Passion Pop is an Australian brand of alcoholic beverage classified as a carbonated, fruit-flavoured, sparkling wine. It is typically sold in 750ml glass champenoise bottles, similar to those used for other sparkling wines and champagnes.

The 'Original' variant is flavoured with passion fruit, while other available flavours include mixed berry, strawberry, peach, and watermelon.
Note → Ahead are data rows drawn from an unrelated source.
-- ==== Sys2Proof/WellFormed.lean ====
section
/-! DEFINITION. What may be built: the legal parameters of an instance (spec 00_scope R9) and the legal command words
(30_encoding R200, R202, R206). A command has no operand field (R204), so every `Instr` is well formed; the checks are
on the raw data, the parameters and the words. -/

namespace Sys2Proof

/-- The legal range of CAP_KMAX (00_scope R9). -/
def Params.kmaxLegal (p : Params) : Bool := 81 ≤ p.capKmax.toNat && p.capKmax.toNat ≤ 1024
/-- The legal range of CAP_HIST (R9). -/
def Params.histLegal (p : Params) : Bool := 83 ≤ p.capHist.toNat && p.capHist.toNat ≤ 4096
/-- The legal range of CAP_IN (R9). -/
def Params.inLegal (p : Params) : Bool := 1 ≤ p.capIn.toNat && p.capIn.toNat ≤ 4096
/-- The legal range of CAP_OUT (R9). -/
def Params.outLegal (p : Params) : Bool := 1 ≤ p.capOut.toNat && p.capOut.toNat ≤ 4096
/-- The legal range of CAP_DST (R9). -/
def Params.dstLegal (p : Params) : Bool := 1 ≤ p.capDst.toNat && p.capDst.toNat ≤ 4096
/-- The legal range of CAP_SMP (R9). -/
def Params.smpLegal (p : Params) : Bool := 1 ≤ p.capSmp.toNat && p.capSmp.toNat ≤ 0x1000000

/-- The parameters are in the legal ranges of 00_scope R9. -/
def Params.legal (p : Params) : Bool :=
  p.kmaxLegal && p.histLegal && p.inLegal && p.outLegal && p.dstLegal && p.smpLegal

/-- The opcode column of the map 30_encoding R202. -/
def listedOpcodes : List Nat :=
  [0x00, 0x01,
   0x10, 0x11, 0x12, 0x13, 0x14, 0x15, 0x16,
   0x20, 0x21,
   0x30, 0x31, 0x32, 0x33, 0x34, 0x35]

/-- The reserved field `w[31:8]` is zero (R200). -/
def wordReservedClear (w : Word) : Bool := w.toNat / 256 == 0

/-- The opcode `w[7:0]` is in the map (R202). -/
def wordOpcodeListed (w : Word) : Bool := listedOpcodes.contains (w.toNat % 256)

/-- The word is a legal command word: it is not one of the illegal words of R206. -/
def wordLegal (w : Word) : Bool := wordReservedClear w && wordOpcodeListed w

end Sys2Proof
end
Passion Pop was created by Frank "Pop" Miranda between 1977 and 1978 at the C-Seka winery in Griffith, New South Wales. The rights to the beverage were later acquired by Australian Vintage, which is currently responsible for its production and distribution.

==Description==
Passion Pop is labelled as a carbonated, flavoured beverage. Each 9.5% alcohol, 750 mL, Champagne-style glass bottle contains 5.3 standard drinks. It was among the earliest beverage products in Australia to use a plastic stopper (or "cork").

==Public image==
Passion Pop has been referenced in Australian popular culture, particularly in relation to its availability and appeal among younger consumers.
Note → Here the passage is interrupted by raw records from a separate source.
-- ==== Sys2Proof/Machine/Resample.lean ====
section
/-! DEFINITION. The RSE unit (spec 40_resample_engine): its shared procedures and the meanings of its seven commands. -/

namespace Sys2Proof.Machine

/-! ### Procedures -/

/-- `IDENT(klen)` (R252): the kernel in KMEM is empty, or the single tap 1.0. -/
def identKernel (s : State) (klen : Nat) : Bool :=
  klen == 0 || (klen == 1 && F32.eq (readElem s .kmem 0) F32.one)

/-- `fail_init()` but for the record of the error (R262): FAILED, all else as the tear-down left it. -/
def failEngine (s : State) : State := { tearDown s with rse := { Rse.zero with mode := .failed } }

/-- The end of a successful initialisation (R261): the registers, the latched kernel, a history of +0.0, no carry,
and every element of OUT at +0.0. -/
def configureEngine (s : State) (byp : Bool) (u d n klen phl h inmax offmax : Nat) : State :=
  { writeBlock (tearDown s) .out 0 (List.replicate s.inst.capOut.toNat F32.zero) with
    rse := { mode := .active, byp := byp, u := resultU32 u, d := resultU32 d, n := resultU32 n,
             klen := resultU32 klen, phl := resultU32 phl, h := resultU32 h,
             inmax := resultU32 inmax, offmax := resultU32 offmax, carry := 0, dph := 0, outcnt := 0,
             kl := readBlock s .kmem 0 klen, hist := List.replicate h F32.zero, carrybuf := [] } }

/-- `ENGINE_INIT(up, down, n, klen)` (R261): the engine configured, or, where a capacity is exceeded, the state of
`fail_init()`; the caller records EINITCAP. -/
def engineInit (up down n klen : Nat) (s : State) : Except State State :=
  let u := (reduce up down).1
  let d := (reduce up down).2
  if s.inst.capKmax.toNat < klen then .error (failEngine s)
  else if u = 1 ∧ d = 1 ∧ identKernel s klen = true then
    if s.inst.capIn.toNat < n ∨ s.inst.capOut.toNat < n then .error (failEngine s)
    else .ok (configureEngine s true u d n klen 0 0 n 0)
  else
    let phl := ceilDiv klen u
    let h := phl * u - 1
    let inmax := ceilDiv (n * d) u
    let offmax := ceilDiv u d
    if s.inst.capHist.toNat < h ∨ s.inst.capIn.toNat < inmax ∨ s.inst.capOut.toNat < n + offmax then
      .error (failEngine s)
    else .ok (configureEngine s false u d n klen phl h inmax offmax)

/-- `tap(p, t)` (R253): the interleaved tap, +0.0 beyond the kernel. -/
def phaseTap (r : Rse) (p t : Nat) : Word :=
  if p + r.u.toNat * t < r.klen.toNat then r.kl.getD (p + r.u.toNat * t) F32.zero else F32.zero

/-- `FIRPOS(S, m, p)` (R254), newest sample first; `base` numbers its free NaN draws, two for each tap. -/
def firPos (base : Nat) (r : Rse) (staged : List Word) (m p : Nat) : Word :=
  (List.range r.phl.toNat).foldl
    (fun acc t =>
      F32.add (base + 2 * t + 1) acc
        (F32.mul (base + 2 * t) (phaseTap r p t) (staged.getD (r.h.toNat + m - t) F32.zero)))
    F32.zero

/-- `KEEP(j)` (R255). -/
def keepPos (r : Rse) (j : Nat) : Bool := r.dph.toNat ≤ j && (j - r.dph.toNat) % r.d.toNat == 0

/-- `KCOUNT(numIn)` (R255). -/
def keptCount (r : Rse) (numIn : Nat) : Nat :=
  if r.dph.toNat < r.u.toNat * numIn then ceilDiv (r.u.toNat * numIn - r.dph.toNat) r.d.toNat else 0

/-- The list `P` of R267 for one chunk: the filtered values at the positions that decimation keeps, in order. The kept
positions of R255 are `DPH`, `DPH + D`, …; the loop of R267 tests every position and keeps these (log 13). -/
def keptOutputs (base : Nat) (r : Rse) (chunk : List Word) : List Word :=
  (List.range (keptCount r chunk.length)).map (fun i =>
    let j := r.dph.toNat + r.d.toNat * i
    firPos (base + 2 * r.phl.toNat * i) r (r.hist ++ chunk) (j / r.u.toNat) (j % r.u.toNat))

/-- What R270 delivers: the block `OUT[0..N)`, the new CARRYBUF, and whether UNR or OVR is set. -/
structure Delivery where
  block : List Word
  carry : List Word
  unr   : Bool
  ovr   : Bool
deriving DecidableEq, Repr

/-- R270: deliver N samples of `AV = CARRYBUF ++ P`; carry the oldest of the rest, or fill an underrun with +0.0. -/
def deliver (n offmax : Nat) (av : List Word) : Delivery :=
  if n ≤ av.length then
    { block := av.take n, carry := (av.drop n).take offmax, unr := false, ovr := decide (offmax < (av.drop n).length) }
  else
    { block := av ++ List.replicate (n - av.length) F32.zero, carry := [], unr := true, ovr := false }

/-- `(DPH - U*numIn) mod D` (R256). -/
def nextPhase (dph u numIn d : Nat) : Nat := (((dph : Int) - u * numIn) % (d : Int)).toNat

/-- `last(S, H)` (R257, 00_scope R16). -/
def lastN (h : Nat) (xs : List Word) : List Word := xs.drop (xs.length - h)

/-- The engine after an apply that computed `P` from `chunk` (R270, R271). -/
def applyEngine (r : Rse) (chunk p : List Word) : Rse :=
  let dl := deliver r.n.toNat r.offmax.toNat (r.carrybuf ++ p)
  { r with carrybuf := dl.carry, carry := resultU32 dl.carry.length, outcnt := r.n,
           dph := resultU32 (nextPhase r.dph.toNat r.u.toNat chunk.length r.d.toNat),
           hist := lastN r.h.toNat (r.hist ++ chunk) }

/-- `APPLY_FILTER(numIn)` (R267, R270, R271). -/
def applyFilter (numIn : Nat) (s : State) : State :=
  let r := s.rse
  let chunk := readBlock s .inp 0 numIn
  let p := keptOutputs s.draws r chunk
  let dl := deliver r.n.toNat r.offmax.toNat (r.carrybuf ++ p)
  { writeBlock s .out 0 dl.block with
    rse := applyEngine r chunk p
    status := statusStream s.status dl.unr dl.ovr
    draws := s.draws + 2 * r.phl.toNat * keptCount r numIn }

/-- `APPLY_BYPASS(numIn)` (R266): a bit-exact copy. -/
def applyBypass (numIn : Nat) (s : State) : State :=
  { writeBlock s .out 0 (readBlock s .inp 0 numIn) with rse := { s.rse with outcnt := resultU32 numIn } }

/-! ### Meanings -/

/-- RSE_INIT (R260). -/
def execRseInit (s : State) : Host.Outcome State Fault Refusal :=
  match engineInit (operandU32 s.arg.a0) (operandU32 s.arg.a1) (operandU32 s.arg.a2) (operandU32 s.arg.a3) s with
  | .ok t => .next t
  | .error t => .next (raiseIn .einitcap .rseInit t)

/-- RSE_DEINIT (R264): completes in every MODE. -/
def execRseDeinit (s : State) : Host.Outcome State Fault Refusal := .next (tearDown s)

/-- RSE_APPLY (R265): ENOTINIT, then EINLEN, then the apply of the engine's mode. -/
def execRseApply (s : State) : Host.Outcome State Fault Refusal :=
  if s.rse.mode ≠ .active then .next (raiseIn .enotinit .rseApply s)
  else if s.rse.inmax.toNat < operandU32 s.arg.a0 then .next (raiseIn .einlen .rseApply s)
  else if s.rse.byp then .next (applyBypass (operandU32 s.arg.a0) s)
  else .next (applyFilter (operandU32 s.arg.a0) s)

/-- RSE_LENIN (R275): ENOTINIT, then ERANGE, then the negotiation in RES0 to RES3. -/
def execRseLenin (s : State) : Host.Outcome State Fault Refusal :=
  let g := negotiate (operandU32 s.arg.a0) s.rse.u.toNat s.rse.d.toNat
  if s.rse.mode ≠ .active then .next (raiseIn .enotinit .rseLenin s)
  else if 2 ^ 32 ≤ g.max then .next (raiseIn .erange .rseLenin s)
  else .next { s with res := ⟨resultU32 g.min, resultU32 g.max, resultU32 g.nummin, resultU32 g.nummax⟩ }

/-- RSE_LENOUT (R277): ENOTINIT, then ERANGE, then the length in RES0. -/
def execRseLenout (s : State) : Host.Outcome State Fault Refusal :=
  let o := lenOut (operandU32 s.arg.a0) s.rse.u.toNat s.rse.d.toNat
  if s.rse.mode ≠ .active then .next (raiseIn .enotinit .rseLenout s)
  else if 2 ^ 32 ≤ o then .next (raiseIn .erange .rseLenout s)
  else .next { s with res := { s.res with r0 := resultU32 o } }

/-- RSE_ISBYP (R279). -/
def execRseIsbyp (s : State) : Host.Outcome State Fault Refusal :=
  .next { s with res := { s.res with r0 := resultBool s.rse.byp } }

/-- RSE_GCD (R281): only the result of R250 is normative. -/
def execRseGcd (s : State) : Host.Outcome State Fault Refusal :=
  .next { s with res := { s.res with r0 := resultU32 (Nat.gcd (operandU32 s.arg.a0) (operandU32 s.arg.a1)) } }

end Sys2Proof.Machine
end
In 2008, the New South Wales Police Force launched a campaign named 'Operation Passion Pop', aimed at addressing underage drinking and the promotion of responsible alcohol consumption.

== Pop culture ==
The name "Passion Pop" has also appeared in film and television titles including:

- "Passion Pop" (2025): Directed by Chris Elena, this upcoming short film features actors Courtney Cavallaro, Emma Wright, Chantelle Jamieson, and Laneikka Denne. Specific plot details are limited.
- "Passion Pop" (2006): A surf film showcasing surfers such as Taj Burrow, Andy Irons, Joel Parkinson, James Wood, Jordy Smith,Shaun Cansdell, and Luke Dorrington.